(Saved data entries)
▽

/-! ## The judgement of an interval (R24, R25) -/

/-- What the judgement of a run's interval makes of its INTEGRITY alarm and consecutive counts; an interval not computed, or with
the B check off, is not judged and leaves them as they are. -/
def Judged (computed : Prop) (c : RunSection) (old new : PulseRun) : Prop :=
  let isEvent := c.tolerance < max old.count.a old.count.b - min old.count.a old.count.b
  ((¬ computed ∨ c.bCheck = false) →
      new.integrityAlarm = old.integrityAlarm ∧ new.consecutiveEvents = old.consecutiveEvents
        ∧ new.consecutiveClean = old.consecutiveClean)
    ∧ (computed → c.bCheck = true →
        (isEvent → old.integrityAlarm = false → old.consecutiveEvents + 1 < 3 →
          new.integrityAlarm = false ∧ new.consecutiveEvents = old.consecutiveEvents + 1
            ∧ new.consecutiveClean = 0)
          ∧ (isEvent → old.integrityAlarm = false → old.consecutiveEvents + 1 = 3 →
              new.integrityAlarm = true ∧ new.consecutiveEvents = 0 ∧ new.consecutiveClean = 0)
          ∧ (isEvent → old.integrityAlarm = true →
              new.integrityAlarm = true ∧ new.consecutiveEvents = 0 ∧ new.consecutiveClean = 0)
          ∧ (¬ isEvent → old.integrityAlarm = false →
              new.integrityAlarm = false ∧ new.consecutiveEvents = 0
                ∧ new.consecutiveClean = old.consecutiveClean)
          ∧ (¬ isEvent → old.integrityAlarm = true → old.consecutiveClean + 1 < 60 →
              new.integrityAlarm = true ∧ new.consecutiveClean = old.consecutiveClean + 1
                ∧ new.consecutiveEvents = old.consecutiveEvents)
          ∧ (¬ isEvent → old.integrityAlarm = true → old.consecutiveClean + 1 = 60 →
              new.integrityAlarm = false ∧ new.consecutiveClean = 0
                ∧ new.consecutiveEvents = old.consecutiveEvents))

/-! ## A monitor at a boundary (R156, R157) -/

/-- A monitor takes new settings (R157): cleared when disabled before or after, else conditions and last value kept, the latch
by the change of mode, and the event formed anew (R154). -/
def Retuned (was is : MonitorSettings) (old new : MonitorState) : Prop :=
  ((was.enabled = false ∨ is.enabled = false) → new = clearedMonitor)
    ∧ (was.enabled = true → is.enabled = true →
        new.low = old.low ∧ new.high = old.high ∧ new.critical = old.critical ∧ new.last = old.last
          ∧ ((is.mode = .latch ↔ was.mode = .latch) → new.latch = old.latch)
          ∧ (is.mode = .latch → was.mode ≠ .latch → new.latch = (old.low || old.high))
          ∧ (is.mode ≠ .latch → was.mode = .latch → new.latch = false)
          ∧ (is.mode = .follow → new.event = (new.low || new.high || new.critical))
          ∧ (is.mode = .latch → new.event = (new.latch || new.critical))
          ∧ (is.mode = .criticalOnly → new.event = new.critical))

/-- What a boundary leaves of a monitor that the close's evaluation, by the copy active during the interval, has left at `mid`: a
staged MONITORS copy then acts on it (R150, R157), and each of the two may raise notices (R156). -/
def MonitorLeft (u t : State) (m : Fin 16) (mid : MonitorState) : Prop :=
  let old := u.monitors.each.get m
  let new := t.monitors.each.get m
  (u.settings.staged.monitors = none → new = mid)
    ∧ (∀ copy, u.settings.staged.monitors = some copy →
        Retuned (u.settings.active.monitors.get m) (copy.get m) mid new
          ∧ (mid.event = false → new.event = true → new.critical = false →
              t.settings.active.station.enables.limit = true → noticeGiven .limit m.val u t = true))
    ∧ (old.critical = false → mid.critical = true → u.settings.active.station.enables.critical = true →
        noticeGiven .critical m.val u t = true)
    ∧ (old.event = false → mid.event = true → mid.critical = false →
        u.settings.active.station.enables.limit = true → noticeGiven .limit m.val u t = true)

/-! ## Rounding (R63) -/

/-- An integer is a quotient rounded half away from zero. -/
def RoundsTo (num : Int) (den : Nat) (x : Int) : Prop :=
  (0 ≤ num → 2 * den * x ≤ 2 * num + den ∧ 2 * num + den < 2 * den * (x + 1))
    ∧ (num < 0 → 2 * den * (-x) ≤ 2 * (-num) + den ∧ 2 * (-num) + den < 2 * den * (-x + 1))

/-- The payload length of a request whose kind has one fixed length (R183). -/
def fixedLength (kind : Nat) : Option Nat :=
  if kind ∈ [0x01, 0x02, 0x04, 0x05, 0x07, 0x12, 0x19, 0x22, 0x2F] then some 0
  else if kind ∈ [0x03, 0x06, 0x10, 0x11, 0x15, 0x16, 0x17, 0x18, 0x1B, 0x21] then some 1
  else if kind ∈ [0x13, 0x14] then some 2
  else if kind = 0x1A then some 6
  else none

/-! ## When an event happens (log entry 3) -/

/-- An entry of a kind holds the id and its due time has been reached (R3, R127). -/
def EntryReached (k : EntryKind) (id : Fin 8) (u : State) : Prop :=
  u.live = true ∧ ∃ e, u.table.at id.val = some e ∧ e.kind = k ∧ reached e.due u.now = true

/-- When a command's event can happen at `u`: a timed event once its instant is reached, an event of a line while its line is
taken, a request while the link works (R3, R5, R6, R19, R28, R35, R37, R86, R94, R103, R127, R172, R176, R178, R181). -/
def Happens (u : State) : Instr → Prop
  | .powerOn _ => u.time.phase = .off ∨ u.time.phase = .halt
  | .powerFailWarning _ | .pfwRise _ => True
  | .restartBegin _ =>
    u.time.phase = .running ∧ u.time.restartDue = true
      ∨ u.time.phase = .halt ∧ u.time.riseHeld = true ∧ u.store.writing = none ∧ u.store.warningResume = false
  | .warmupEnd _ => u.time.phase = .warmup ∧ reached u.time.warmupEnd u.now = true
  | .boundary _ => u.time.phase = .running ∧ reached (u.time.intervalStart + 1000) u.now = true
  | .lossOfSupply _ => u.time.phase ≠ .off ∨ u.pins.supply = true
  | .pulseEdge _ r ch =>
    u.live = true ∧ u.fitted r = true
      ∧ ∀ t0, (u.pulse.get r).holdOff.get ch = some t0 → 50 ≤ (u.time.captureClock - t0).toNat
  | .pulseHoldOffEnd _ r ch =>
    u.time.phase ≠ .off
      ∧ ∃ t0, (u.pulse.get r).holdOff.get ch = some t0 ∧ 50 ≤ (u.time.captureClock - t0).toNat
  | .conversionCompletion _ _ => u.live = true ∧ ∃ c, u.loop.converter = .converting c 0
  | .senseEdge _ p =>
    u.live = true ∧ u.pumpIsFitted p = true ∧ (u.sense.get p = none ∨ u.sense.get p = some 0)
  | .senseHoldOffEnd _ p => u.time.phase ≠ .off ∧ u.sense.get p = some 0
  | .driveEnd _ p => u.live = true ∧ ∃ d, (u.pump.get p).driveEnd = some d ∧ reached d u.now = true
  | .recentDriveEnd _ =>
    u.live = true ∧ u.dose.recentDrive = true ∧ ∃ d, u.dose.lastDrive = some d ∧ reached (d + 60000) u.now = true
  | .trimHoldOffEnd _ => u.live = true ∧ ∃ d, u.dose.trimHoldOff = some d ∧ reached d u.now = true
  | .strokeEntryDue _ id => EntryReached .stroke id u
  | .confirmEntryDue _ id => EntryReached .confirm id u
  | .auxOnEntryDue _ id => EntryReached .auxOn id u
  | .auxOffEntryDue _ id => EntryReached .auxOff id u
  | .closePeriodEntryDue _ id => EntryReached .closePeriod id u
  | .timerNoticeEntryDue _ id => EntryReached .timerNotice id u
  | .storeWriteComplete _ => u.time.phase ≠ .off ∧ ∃ w, u.store.writing = some w ∧ w.left = 0
  | .frameSent _ => u.live = true ∧ ∃ x, u.link.tx = some x ∧ x.left = 0
  | .receiveTimeout _ bytes => u.live = true ∧ 20000 < bytes.gap
  | .frameCheckFail _ _ | .stopBitError _ _ | .unknownKindRequest _ _ _ _
  | .ident _ _ _ | .stationStatus _ _ _ _ | .runStatus _ _ _ | .doseStatus _ _ _ | .monitorStatus _ _ _
  | .periodRead _ _ _ | .tableRead _ _ _ | .sectionRead _ _ _ | .runOpen _ _ _ | .runClose _ _ _
  | .periodClose _ _ _ | .gasQuality _ _ _ | .analyserReading _ _ _ | .doseMode _ _ _ | .manualStroke _ _ _
  | .pumpReset _ _ _ | .eventClear _ _ _ | .limitLock _ _ _ | .schedule _ _ _ | .cancel _ _ _
  | .sectionWrite _ _ _ | .sectionProtect _ _ _ | .protectClear _ _ _ _ | .restart _ _ _ => u.live = true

△

→ ABOUT THIS TASK
Using the entries above, return exactly the lines from the line with "new.latch = old.latch)" to the line with "new.high || new.critical))", counting both of those lines.

→ EXERCISE ANSWER
          ∧ ((is.mode = .latch ↔ was.mode = .latch) → new.latch = old.latch)
          ∧ (is.mode = .latch → was.mode ≠ .latch → new.latch = (old.low || old.high))
          ∧ (is.mode ≠ .latch → was.mode = .latch → new.latch = false)
          ∧ (is.mode = .follow → new.event = (new.low || new.high || new.critical))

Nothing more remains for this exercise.